Instead I need to add a new channel (all 0) to my convolution filter such that it changes its size from currently (64
x3
x3
x3
) to (64
x4
x3
x3
).
假设卷积层称为'conv1'
.这是我到目前为止尝试过的:
Say the convolution layer is called 'conv1'
. This is what I tried so far:
# Load the original network and extract the fully connected layers' parameters.

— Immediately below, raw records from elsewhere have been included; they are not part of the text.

-- ==== Sys2Proof/Laws/Vec.lean ====
section
/-!
SUPPORT. Vector registers: what a register reads at each width after a write in some lanes, and what an instruction that
retires changes.
-/

namespace Sys2Proof.Machine

/-! ### Integers in n bits -/

theorem sx_trunc {n : Nat} (hn : 0 < n) {v : Int} (h1 : -(2 ^ (n - 1) : Nat) ≤ v) (h2 : v < (2 ^ (n - 1) : Nat)) :
    sx n (trunc n v) = v := by
  have hp : (2 ^ n : Nat) = 2 * 2 ^ (n - 1) := by
    conv => lhs; rw [show n = (n - 1) + 1 by omega, Nat.pow_succ]
    omega
  have hpos : 0 < 2 ^ (n - 1) := Nat.two_pow_pos _
  generalize hk : 2 ^ (n - 1) = k at *
  simp only [sx, trunc, hp, hk]
  have hm : (v % ((2 * k : Nat) : Int)) = if v < 0 then v + 2 * k else v := by
    split
    · rw [← Int.add_emod_right, Int.emod_eq_of_lt] <;> push_cast <;> omega
    · rw [Int.emod_eq_of_lt] <;> push_cast <;> omega
  rw [hm]
  split
  · have : ((v + 2 * (k : Int)).toNat) % (2 * k) = (v + 2 * k).toNat := Nat.mod_eq_of_lt (by omega)
    rw [this]; split <;> (push_cast; omega)
  · have : (v.toNat) % (2 * k) = v.toNat := Nat.mod_eq_of_lt (by omega)
    rw [this]; split <;> (push_cast; omega)

theorem trunc_lt (n : Nat) (v : Int) : trunc n v < 2 ^ n := by
  have : (0 : Int) < ((2 ^ n : Nat) : Int) := by exact_mod_cast Nat.two_pow_pos n
  have h1 := Int.emod_nonneg v (Int.ne_of_gt this)
  have h2 := Int.emod_lt_of_pos v this
  unfold trunc; omega

/-! ### Flags -/

theorem packBits_testBit (l : List Bool) (i : Nat) : (packBits l).testBit i = l.getD i false := by
  induction l generalizing i with
  | nil => simp [packBits]
  | cons b t ih =>
    have e : packBits (b :: t) = 2 * packBits t + (if b then 1 else 0) := rfl
    cases i with
    | zero => rw [e]; cases b <;> simp [Nat.testBit_zero]
    | succ i =>
      rw [e, Nat.testBit_succ]
      have : (2 * packBits t + (if b = true then 1 else 0)) / 2 = packBits t := by split <;> omega
      rw [this, ih]; simp

theorem newFlags_get (old : BitVec 512) (on : Nat → Bool) (fs : List Bool) (i : Nat) (hi : i < 512) (hl : i < fs.length) :
    (newFlags old on fs).getLsbD i = if on (i % 256) then fs[i] else old.getLsbD i := by
  simp only [newFlags, BitVec.getLsbD_ofNat, hi, decide_true, Bool.true_and, packBits_testBit]
  simp [hl]

theorem newLanes_get (old : Vector (BitVec 32) 256) (on : Nat → Bool) (xs : List (BitVec 32)) (l : Nat) (hl : l < 256) :
    (newLanes old on xs)[l] = if on l then xs.getD l 0 else old[l] := by
  simp [newLanes]

/-! ### Registers at their widths -/

theorem els_length (e : VeSt) (wid n : Nat) : (e.els wid n).length = elCount wid := by
  unfold VeSt.els elCount
  split
  · simp [VReg.halves]
  · split <;> simp [VReg.words, pairWords]

/-- An element of a register by its number. -/
theorem halves_get (r : VReg) (i : Nat) (hi : i < 512) : r.halves[i]? =
    some (sx 16 (fld (r.lanes[i % 256]'(by omega)) (16 * (i / 256)) 16), r.flags.getLsbD i) := by
  simp only [VReg.halves, List.getElem?_map, List.getElem?_zipIdx, List.getElem?_append]
  by_cases h : i < 256
  · have h1 : i % 256 = i := by omega
    have h2 : i / 256 = 0 := by omega
    simp [h, h1, h2]
  · have h1 : i % 256 = i - 256 := by omega
    have h2 : i / 256 = 1 := by omega
    have h3 : i - 256 < 256 := by omega
    simp [h, h1, h2, h3]

theorem words_get (r : VReg) (i : Nat) (hi : i < 256) : r.words[i]? =
    some (sx 32 (r.lanes[i]).toNat, r.flags.getLsbD i || r.flags.getLsbD (256 + i)) := by
  simp [VReg.words, hi]

theorem pairWords_get (a b : VReg) (i : Nat) (hi : i < 256) : (pairWords a b)[i]? =
    some (sx 64 ((a.lanes[i]).toNat + 2 ^ 32 * (b.lanes[i]).toNat), a.flags.getLsbD i || a.flags.getLsbD (256 + i)) := by
  simp [pairWords, hi]
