/-- A start whose steps pass, with images of version 3 in both banks; bank 1 is preferred. -/
def startObs (ok : Bool) : StartObs := ⟨none, [], [], [], #v[ok, ok], #v[3, 3], #v[[], [1], [], [], [], []]⟩
def starting (cold : Bool) : State := let s := with_ (at_ .dawn) [(R.secBoot, 10)]; { s with
  ticks := 3000000001
  dev := { s.dev with start := some ⟨cold, 0⟩ } }
theorem wit_StartEnds : (starting false).dev.st = .dawn ∧ (starting false).dev.inReset = false ∧
    (starting false).dev.start = some ⟨false, 0⟩ ∧ (starting true).dev.start = some ⟨true, 0⟩ ∧
    (starting true).coreUp = true ∧ (startObs true).fail = none ∧ (starting true).bootBank (startObs true) = some 1 ∧
    (starting true).rd R.updCommita = 0 ∧ (starting true).bootBank (startObs false) = none ∧
    30 * 100000000 < (starting false).ticks - 0 := by decide +kernel
/-- A warm start in time, with the measurements and temperatures of the last training. -/
def warming : State := let s := { starting false with ticks := 400000000 }; { s with sec := { s.sec with
  trained := ((nx (exec (.startComplete (startObs true) []) s)).sec.meas.toList.drop 1).take 5 } }
theorem wit_StartEnds_warm : ((nx (exec (.startComplete (startObs true) []) warming)).sec.meas.toList.drop 1).take 5 =
    warming.sec.trained ∧ warming.priv.due = none ∧ (starting true).priv.due = none ∧
    ¬30 * 100000000 < warming.ticks - 0 ∧ (List.range 20).all (fun k =>
      ((SMap.val StackSt.reset warming.thm.stack k).temp.toInt - SMap.val 0 warming.hbm.trainT k).natAbs ≤ 60) = true := by
  decide +kernel
theorem test_startComplete : (let t := nx (exec (.startComplete (startObs true) []) (starting true));
    (t.dev.st, t.sec.active, t.rd R.secBoot)) = (.standby, 1, 8) := by decide +kernel
theorem test_startComplete_late : (let t := nx (exec (.startComplete (startObs true) []) (starting false));
    (t.dev.st, t.rd R.secBoot)) = (.fault, 8 + 3 + 16) := by decide +kernel

/-! ### The test access port -/

/-- The compliance enable holds; cluster 3 is Dark with a word in its buffer; the debug fuses are open. -/
def tap0 : State := let s := { at_ .dawn with cl := [(3, { Cl.reset with
    region := .dark
    buf := [(8, 0x12)] })] }; { s with
  dev := { s.dev with inReset := true }
  fuse := { s.fuse with debugOpen := true } }
def retWord : BitVec 16 := bits 16 [(0, 3), (8, 1)]
theorem wit_TestAccessPort : tap0.pins.rail[(0 : Fin 13)] = true ∧ tap0.dev.inReset = true ∧
    (∀ r : Fin 13, r ≠ 0 → tap0.pins.rail[r] = true) ∧ tap0.sec.sealMem = false ∧ tap0.fuse.debugOpen = true ∧
    { tap0 with fuse := { tap0.fuse with debugOpen := false } }.fuse.debugOpen = false ∧ tap0.tap.sel = none ∧
    bitsOf retWord.toNat 0 7 < 96 ∧ (tap0.clus (bitsOf retWord.toNat 0 7)).region = .dark ∧ bitsOf retWord.toNat 8 2 < 3 ∧
    (tap0.clus (bitsOf (4 : BitVec 16).toNat 0 7)).region ≠ .dark ∧ tap0.tap.pos < 786432 ∧
    ¬ Fin.ofNat 5 (dieOf (bitsOf retWord.toNat 0 7)) ∈ tap0.tap.wiped ∧ (at_ .dawn).dev.inReset ≠ true ∧
    (rails .off [0] false).pins.rail[(0 : Fin 13)] = false ∧ bitsOf (inReset.rd R.secBoot) 4 1 = 1 := by decide +kernel
theorem test_idcode : (nx (exec .idcode tap0)).tap.data = 0xBE020A5B := by decide +kernel
theorem test_samplePreload : (nx (exec (.samplePreload 5 6) tap0)).tap.latched = 6 := by decide +kernel
theorem test_bypass : ((nx (exec (.bypass 0xFF) tap0)).tap.refused, (nx (exec (.bypass 0x55) tap0)).tap.refused) =
    (false, true) := by decide +kernel
theorem test_extest : (let t := nx (exec (.extest 5) tap0); (t.tap.drives, bitsOf (t.rd R.secBoot) 4 1)) = (true, 1) := by
  decide +kernel
theorem test_extest_refused : (let t := nx (exec (.extest 5) (at_ .dawn)); (t.tap.instr, t.tap.refused)) = (0xFF, true) := by
  decide +kernel
theorem test_extestPulse : (nx (exec (.extestPulse 5) tap0)).tap.instr = 4 := by decide +kernel
theorem test_extestTrain : (nx (exec (.extestTrain 5) tap0)).tap.instr = 5 := by decide +kernel
theorem test_clamp : (nx (exec .clamp tap0)).tap.drives = true := by decide +kernel
theorem test_highz : (nx (exec .highz tap0)).tap.highz = true := by decide +kernel
theorem test_mbist : (nx (exec (.mbist 2 0 0) tap0)).tap.wiped = [2] := by decide +kernel
theorem test_scan : (nx (exec .scan tap0)).tap.instr = 0x22 := by decide +kernel
/-- The second word of the buffer, on the second scan after the selection. -/
theorem test_retread : (let t := nx (exec (.retread retWord) tap0);
    (nx (exec (.retread 0) (nx (exec (.retread 0) t)))).tap.data) = 0x12 := by decide +kernel

/-! ### Management commands and sessions -/

def call (cmd : Block64) (args : List Byte) : MCall := ⟨0, none, cmd, args⟩
theorem i3cFormed (s : State) (cmd : Block64) (args : List Byte) (opc rlen : Nat) (h : fld cmd 0 8 = opc)
    (b : s.mgmtBad (call cmd args) rlen = none) (o : opc = 0x94 → s.openBad args = false) :
    MgmtFormed s (.i3c cmd args) opc rlen (call cmd args) s :=
  ⟨⟨call cmd args, s, by simp [State.mgmtTake, h, call], b, h, rfl, by simp [call]⟩, o⟩

/-- A command of a code with arguments of a length and P0. -/
def mcmd (opc alen p0 : Nat) : Block64 := bits 512 [(0, opc), (32, 7), (256, alen), (288, p0)]
theorem runs (s u : State) (cmd : Block64) (args nd : List Byte) (opc rlen : Nat) (h : fld cmd 0 8 = opc)
    (b : s.mgmtBad (call cmd args) rlen = none) (o : opc = 0x94 → s.openBad args = false)
    (a : s.authorise (call cmd args) = (some nd, u)) (l : mgmtLegal opc true u.dev.st = true) :
    MgmtRuns s (.i3c cmd args) opc rlen (call cmd args) nd u :=
  ⟨⟨s, i3cFormed s cmd args opc rlen h b o, a⟩, l⟩

/-- A session of SID 7 on I3C whose last SEQ is 4. -/
def sess : Session := ⟨7, 0, 1, false, 4, 0x1234, 0, 0, 0, 0, 0, [], 0⟩
def secure (st : DevState) : State := let s := at_ st; { s with sec := { s.sec with
  session := some sess
  nonce := #v[some (5, 0), none]
  keys := [(1, 9)] } }
/-- What a command without authority, a session's and a maintenance command without a password meet. -/
theorem free_ok (s : State) (c : MCall) (b : s.sessioned c = false) (a : authOf c.opc = .none ∨ authOf c.opc = .either) :
    s.authorise c = (some [], s) := by
  rcases a with a | a <;> simp [State.authorise, b, a]
theorem fails_ok (s : State) (c : MCall) (b : s.sessioned c = true) (n : s.sec.session = none) :
    s.authorise c = (none, s.authFail) := by simp [State.authorise, b, State.authSession, n]
theorem maint_ok (s : State) (c : MCall) (b : s.sessioned c = false) (k : s.sec.kpw = none) (h : c.chan = 0)
    (a : authOf c.opc = .maint ∨ authOf c.opc = .start) : s.authorise c = (some (natLe 32 0), s) := by
  rcases a with a | a <;> simp [State.authorise, b, a, State.authMaint, k, h]

/-- A command of the session: SID 7, SEQ 5, with its MAC. -/
def sbody (opc alen p0 : Nat) : Block64 := mcmd opc alen p0 + bits 512 [(64, 7), (96, 5)]
def scmd (opc alen p0 mac : Nat) : Block64 := sbody opc alen p0 + bits 512 [(384, mac)]
def passed (s : State) : State := { s with sec := { s.sec with
  session := some { sess with seq := 5 }
  lastCmd := s.ticks } }

/-- What a session's command must match. -/
def sGood (c : MCall) : Bool :=
  c.sid = sess.sid.toNat && c.chan = sess.chan && c.seq = (sess.seq + 1).toNat
    && (hmac sess.macKey (c.head ++ c.args)).take 16 = c.mac
theorem sess_ok (s : State) (c : MCall) (h : s.sec.session = some sess) (b : s.sessioned c = true) (g : sGood c = true) :
    s.authorise c = (some [], passed s) := by
  simp only [sGood] at g
  simp only [State.authorise, b, State.authSession, h, g, passed]
  rfl

/-! Witnesses of one clause each for the session's commands. -/

theorem sessRuns (st : DevState) (opc p0 mac : Nat) (args : List Byte) (h : fld (scmd opc args.length p0 mac) 0 8 = opc)
    (b : (secure st).mgmtBad (call (scmd opc args.length p0 mac) args) 0 = none) (o : opc ≠ 0x94)
    (q : (secure st).sessioned (call (scmd opc args.length p0 mac) args) = true)
    (g : sGood (call (scmd opc args.length p0 mac) args) = true) (l : mgmtLegal opc true st = true) :
    MgmtRuns (secure st) (.i3c (scmd opc args.length p0 mac) args) opc 0 (call (scmd opc args.length p0 mac) args) []
      (passed (secure st)) :=
  runs _ _ _ _ _ _ _ h b (fun e => absurd e o) (sess_ok _ _ rfl q g) l

theorem wit_close : MgmtRuns (secure .ready) (.i3c (scmd 0x95 0 0 222894906161614930623791548772231484088) []) 0x95 0
    (call (scmd 0x95 0 0 222894906161614930623791548772231484088) []) [] (passed (secure .ready)) :=
  sessRuns .ready 0x95 0 _ [] (by decide +kernel) (by decide +kernel) (by decide) (by decide +kernel) (by decide +kernel)
    (by decide +kernel)
theorem wit_run : MgmtRuns (secure .ready) (.i3c (scmd 0x96 0 0 93177616388760498580255792648504586096) []) 0x96 0
    (call (scmd 0x96 0 0 93177616388760498580255792648504586096) []) [] (passed (secure .ready)) :=
  sessRuns .ready 0x96 0 _ [] (by decide +kernel) (by decide +kernel) (by decide) (by decide +kernel) (by decide +kernel)
    (by decide +kernel)
theorem wit_hold : MgmtRuns (secure .running) (.i3c (scmd 0x97 0 0 118704442889933442863074313159796517189) []) 0x97 0
    (call (scmd 0x97 0 0 118704442889933442863074313159796517189) []) [] (passed (secure .running)) :=
  sessRuns .running 0x97 0 _ [] (by decide +kernel) (by decide +kernel) (by decide) (by decide +kernel) (by decide +kernel)
    (by decide +kernel)
theorem wit_drain : MgmtRuns (secure .running) (.i3c (scmd 0x98 0 0 302283730974343729360718764099666858713) []) 0x98 0
    (call (scmd 0x98 0 0 302283730974343729360718764099666858713) []) [] (passed (secure .running)) :=
  sessRuns .running 0x98 0 _ [] (by decide +kernel) (by decide +kernel) (by decide) (by decide +kernel) (by decide +kernel)
    (by decide +kernel)
theorem wit_extend : MgmtRuns (secure .held) (.i3c (scmd 0x99 32 0 190362549390345139280682689374047121976) (natLe 32 77))
    0x99 0 (call (scmd 0x99 32 0 190362549390345139280682689374047121976) (natLe 32 77)) [] (passed (secure .held)) :=
  sessRuns .held 0x99 0 _ (natLe 32 77) (by decide +kernel) (by decide +kernel) (by decide) (by decide +kernel)
    (by decide +kernel) (by decide +kernel)
theorem wit_start : MgmtRuns (secure .fault) (.i3c (scmd 0x9A 0 1 14560124949388074520403738429378768881) []) 0x9A 0
    (call (scmd 0x9A 0 1 14560124949388074520403738429378768881) []) [] (passed (secure .fault)) :=
  sessRuns .fault 0x9A 1 _ [] (by decide +kernel) (by decide +kernel) (by decide) (by decide +kernel) (by decide +kernel)
    (by decide +kernel)

/-- A session whose SID is missing from a command of it. -/
theorem wit_sessionFails : (secure .ready).sec.session = some sess ∧
    (secure .ready).sessioned (call (mcmd 0x96 0 0) []) = true ∧ sGood (call (mcmd 0x96 0 0) []) = false ∧
    (at_ .ready).sec.session = none ∧ (at_ .ready).sessioned (call (mcmd 0x96 0 0) []) = true := by decide +kernel
theorem test_closeSession : (let t := nx (exec (.closeSession (.i3c (mcmd 0x95 0 0) [])) (secure .ready));
    (t.dev.st, t.rd R.secStat % 2, t.rd R.secAuthcnt)) = (.ready, 1, 1) := by decide +kernel
theorem test_run : (let t := nx (exec (.run (.i3c (scmd 0x96 0 0 93177616388760498580255792648504586096) []))
    (secure .ready)); t.dev.st) = .running := by decide +kernel
theorem test_hold : (nx (exec (.hold (.i3c (mcmd 0x97 0 0) [])) (secure .running))).dev.holdPending = false := by
  decide +kernel
theorem test_drain : (nx (exec (.drain (.i3c (bits 512 [(0, 0x98), (8, 1)]) [])) (secure .running))).sec.resp.map
    (fun r => fld r.rcd 16 8) = some 0x10 := by decide +kernel
theorem test_extend : ((nx (exec (.extend (.i3c (scmd 0x99 32 0 190362549390345139280682689374047121976) (natLe 32 77)))
    (secure .held))).sec.session.map (·.seq)) = some 5 := by decide +kernel

/-- A refusal is in force on I3C; on the ring one has ended. -/
def refused : State := let s := at_ .standby; { s with ticks := 50, sec := { s.sec with refuse := #v[some 100, some 50] } }
def nonced (fails : Nat) : State := let s := secure .standby; { s with sec := { s.sec with
  session := none
  fails := #v[fails, 0] } }
theorem wit_proofs : refused.refusing 0 = true ∧ refused.refusing 1 = false ∧ (nonced 4).refusing 0 = false ∧
    (nonced 4).sec.nonce[(0 : Fin 2)] = some (5, 0) ∧ (nonced 4).ticks - 0 ≤ 10 * 100000000 ∧
    hmac (bytes256 9) [] ≠ natLe 32 0 := by decide +kernel
theorem test_fifth_failure : (let t := ((nonced 4).checkProof 0 (some 9) [] [] (natLe 32 0) []).2;
    (t.sec.fails[(0 : Fin 2)], t.sec.refuse[(0 : Fin 2)], t.sec.nonce[(0 : Fin 2)], t.rd R.secLockcnt)) =
    (5, some 6000000000, none, 1) := by decide +kernel
theorem test_refusalExpiry : ((nx (exec (.proofRefusalExpiry true) refused)).sec.refuse) = #v[some 100, none] := by
  decide +kernel

theorem wit_SessionTimers : (let s := secure .held; { s with ticks := 300000000000 }).sec.session = some sess ∧
    (secure .held).dev.st = .held ∧ refused.sec.refuse[(0 : Fin 2)] = some 100 ∧ 100 > refused.ticks ∧
    refused.sec.refuse[(1 : Fin 2)] = some 50 ∧ 50 ≤ refused.ticks := by decide +kernel
theorem test_sessionIdleTimeout : (let s := secure .held;
    let t := nx (exec .sessionIdleTimeout { s with ticks := 300000000000 });
    (t.dev.st, t.sec.session, t.dev.job)) = (.standby, none, false) := by decide +kernel
theorem test_dynamicAddress : (nx (exec (.dynamicAddressAssignment 9) (at_ .standby))).sec.i3cAddr = some 9 := by
  decide +kernel

/-! Status, nonce, quote and certificates take no authority. -/

theorem wit_status : MgmtRuns (at_ .dawn) (.i3c (mcmd 0x90 0 0) []) 0x90 32 (call (mcmd 0x90 0 0) []) [] (at_ .dawn) :=
  runs _ _ _ _ _ _ _ (by decide +kernel) (by decide +kernel) (by decide)
    (free_ok _ _ (by decide +kernel) (by decide +kernel)) (by decide +kernel)
theorem wit_nonce : MgmtRuns (at_ .ready) (.i3c (mcmd 0x91 0 0) []) 0x91 64 (call (mcmd 0x91 0 0) []) [] (at_ .ready) :=
  runs _ _ _ _ _ _ _ (by decide +kernel) (by decide +kernel) (by decide)
    (free_ok _ _ (by decide +kernel) (by decide +kernel)) (by decide +kernel)
theorem wit_quote : MgmtRuns (at_ .ready) (.i3c (mcmd 0x92 32 0) (natLe 32 77)) 0x92 896
    (call (mcmd 0x92 32 0) (natLe 32 77)) [] (at_ .ready) :=
  runs _ _ _ _ _ _ _ (by decide +kernel) (by decide +kernel) (by decide)
    (free_ok _ _ (by decide +kernel) (by decide +kernel)) (by decide +kernel)
theorem wit_certs : MgmtRuns (at_ .ready) (.i3c (mcmd 0x93 0 2) []) 0x93 4096 (call (mcmd 0x93 0 2) []) [] (at_ .ready) :=
  runs _ _ _ _ _ _ _ (by decide +kernel) (by decide +kernel) (by decide)
    (free_ok _ _ (by decide +kernel) (by decide +kernel)) (by decide +kernel)
theorem test_getStatus : (nx (exec (.getStatus (.i3c (mcmd 0x90 0 0) [])) (at_ .dawn))).sec.resp.map
    (fun r => (r.data.length, leNat (r.data.take 4), fld r.rcd 0 16)) = some (32, 1, 7) := by decide +kernel
theorem test_getNonce : (let t := nx (exec (.getNonce (.i3c (mcmd 0x91 0 0) [])) (at_ .ready));
    (t.sec.nonce[(1 : Fin 2)], t.sec.nonce[(0 : Fin 2)].isSome)) = (none, true) := by decide +kernel
theorem test_getCerts : (nx (exec (.getCerts (.i3c (mcmd 0x93 0 3) [])) (at_ .ready))).sec.resp.map
    (fun r => (fld r.rcd 16 8, r.data)) = some (0x10, []) := by decide +kernel
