-- ==== Sys2Proof/Machine/I2cFsm.lean ====
section
/-! DEFINITION. The I2C master protocol state machine (44_i2c_fsm.md R220, R230). -/

namespace Sys2Proof.Machine

/-- The events that complete a START (R232, D22). -/
def BusEvent.startDone (ev : BusEvent) : Bool := decide (ev = .startSent ∨ ev = .repStartSent)

/-- Send the address byte of the active request (R230, R232). -/
def State.sendAddress (s : State) (next : BusState) : State :=
  { s.cmd (.send s.active.sla) with busState := next }

/-- The row of the transition table for the current `BUS_STATE` and the event, up to the handler's call where the row
makes one (R230; the rest of such a row is `State.afterHandler`). -/
def State.busRow (s : State) (ev : BusEvent) (b : Byte) : State :=
  match s.busState with
  | .idle => s.raise .spuriousBusEvent
  | .slaW => if ev.startDone then s.sendAddress .slaWSent else s.deliver .transmitFailed 0x00#8
  | .slaR => if ev.startDone then s.sendAddress .slaRSent else s.deliver .receiveFailed 0x00#8
  | .slaWSent => if ev = .slaWAck then s.writeCallback .transmitReady else s.deliver .transmitFailed 0x00#8
  | .slaRSent => if ev = .slaRAck then s.deliver .receiveReady 0x00#8 else s.deliver .receiveFailed 0x00#8
  | .write =>
    if ev = .dataTxAck then s.writeCallback .byteTransmitted
    else if ev = .dataTxNack then s.deliver .nack 0x00#8
    else s.deliver .transmitFailed 0x00#8
  | .read =>
    if ev = .dataRxAck then s.deliver .byteReceived b
    else if ev = .dataRxNack then s.deliver .lastByteReceived b
    else s.deliver .receiveFailed 0x00#8
  | .closingRead => if ev = .dataRxNack then s.closeTransfer else s.deliver .receiveFailed 0x00#8

/-- `I2C_EVENT CODE, DATA` in the bus interrupt (R220): `POLL_PENDING` is written and the row performed. In `IDLE` the row
faults (R231); whether `POLL_PENDING` is written then is a free value, because R220 and 60_exceptions.md R282 disagree
(DESIGN CHOICE, log 13). -/
def effectI2cEvent (code data : Byte) (s : State) : State :=
  if s.busState = .idle then
    { s with pollPending := s.pollPending || Config.spuriousEventSetsPoll }.raise .spuriousBusEvent
  else ({ s with pollPending := true }.busRow (s.params.statusMap.event code) data).returns .nothing

/-- `I2C_EVENT CODE, DATA`, the body of the bus interrupt (R220). -/
def execI2cEvent (code data : Byte) (s : State) : StepResult :=
  guarded (.i2cEvent code data) s (effectI2cEvent code data)

end Sys2Proof.Machine
end

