-- The step

/-- A step runs the operation the issued word decodes to (10_state.md R52, 30_encoding.md R102, 60_exceptions.md
R294, 41_critical_section.md R126, log 1, log 2, log 11, log 12). -/
def Obligations.StepRunsIssuedWord : Prop :=
  (∀ (s s1 : State) (d : UnitDraw) (w : Word) (i : Instr), Issues s d w s1 → decode w = .ok i →
    step s = exec i s1) ∧
  (∀ (s : State) (t : Turn) (rest : List Turn), s.script = t :: rest →
    s.nextTurn = t ∧ s.drawn = { s with script := rest })

/-- No step leaves a faulted state (60_exceptions.md R282, log 17). -/
def Obligations.FaultedStateIsQuiescent : Prop :=
  ∀ s : State, (s.fault ≠ 0#8 → step s = .fault (.stickyFault s.fault)) ∧
    (∀ t, step s = .next t → s.fault = 0#8)

/-- With I = 1 and an interrupt pending, the unit's next step is its entry, precise and before anything else
(60_exceptions.md R290, 60_exceptions.md R292, 60_exceptions.md R293, log 14, log 16). -/
def Obligations.PendingInterruptIsTakenFirst : Prop :=
  ∀ (s : State) (d : UnitDraw), s.fault = 0#8 → s.nextTurn = .execUnit d → s.iFlag = true →
    (s.irqTick = true ∨ s.irqI2c = true ∨ s.irqOther = true) →
    ∃ x, s.irq x = true ∧ (s.irq d.irq = true → x = d.irq) ∧
      (x = .tick → step s = .next { s.drawn with
        irqTick := false, sleeping := false, iFlag := false, ctx := .isrTick :: s.ctx, isrBody := [0x58000000#32] }) ∧
      (x = .i2c → step s = .next { s.drawn with
        irqI2c := false, sleeping := false, iFlag := false, ctx := .isrI2c :: s.ctx,
        isrBody := [0xA8000000#32 ||| s.ctrlCode.setWidth 32 <<< 8 ||| s.ctrlData.setWidth 32] }) ∧
      (x = .other → step s = .next { s.drawn with
        irqOther := false, sleeping := false, iFlag := false, ctx := .isrOther :: s.ctx,
        isrBody := s.params.otherIsr })

/-- A finished interrupt body exits: the context resumes, I = 1, a halted engine wakes (R296). -/
def Obligations.FinishedBodyExits : Prop :=
  ∀ (s : State) (d : UnitDraw) (c : Ctx) (rest : List Ctx), UnitTurn s d → s.ctx = c :: rest →
    (c = .isrTick ∨ c = .isrI2c ∨ c = .isrOther) → s.isrBody = [] →
    (rest.head? = some .poll → s.phase = .halted →
      step s = .next { s.drawn with ctx := rest, iFlag := true, phase := .clear }) ∧
    (¬ (rest.head? = some .poll ∧ s.phase = .halted) → step s = .next { s.drawn with ctx := rest, iFlag := true })

/-- A tick interrupt is three steps that leave the interrupted context as it was (42_scheduler.md R147,
60_exceptions.md R293, 60_exceptions.md R294, 60_exceptions.md R296). -/
def Obligations.TickInterruptResumesContext : Prop :=
  ∀ (s : State) (d1 d2 d3 : UnitDraw) (rest : List Turn),
    s.fault = 0#8 → s.iFlag = true → s.irqTick = true → d1.irq = .tick →
    s.script = .execUnit d1 :: .execUnit d2 :: .execUnit d3 :: rest →
    core.run 3 s = .next { s with
      irqTick := false, sleeping := false, isrBody := [], script := rest, pollPending := true,
      tickCount := s.tickCount + 1, tickDelta := s.tickDelta + 1, result := .nothing,
      phase := if s.ctx.head? = some .poll ∧ s.phase = .halted then .clear else s.phase }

net = caffe.Net('../models/train.prototxt',
'../models/train.caffemodel',
caffe.TRAIN)
现在我可以执行此操作:
Now I can perform this:
net.blobs['conv1'].reshape(64,4,3,3);
net.save('myNewTrainModel.caffemodel');
但是保存的模型似乎没有更改.我已经读过,卷积的实际权重存储在net.params['conv1'][0].data
中而不是在net.blobs
中,但是我不知道如何重塑net.params
对象.有人有主意吗?
But the saved model seems not to have changed. I've read that the actual weights of the convolution are stored rather in net.params['conv1'][0].data
than in net.blobs
but I can't figure out how to reshape the net.params
object. Does anyone have an idea?
正如您所指出的,net.blobs
不会存储学习的参数/权重,而是存储在网络输入上应用过滤器/激活的结果.学习的权重存储在net.params
中. (有关更多详细信息,请参见此).
As you well noted, net.blobs
does not store the learned parameters/weights, but rather stores the result of applying the filters/activations on the net's input. The learned weights are stored in net.params
. (see this for more details).
AFAIK,您不能直接reshape
net.params
并添加频道.
您可以做的是拥有两个网deploy_trained_net_with_3ch.prototxt
和deploy_empty_net_with_4ch.prototxt
.除了输入形状定义和第一层的名称之外,这两个文件几乎可以完全相同.
然后,您可以将两者网络都加载到python并复制相关部分:
AFAIK, you cannot directly reshape
net.params
and add a channel.
What you can do, is have two nets deploy_trained_net_with_3ch.prototxt
and deploy_empty_net_with_4ch.prototxt
. The two files can be almost identical apart from the input shape definition and the first layer's name.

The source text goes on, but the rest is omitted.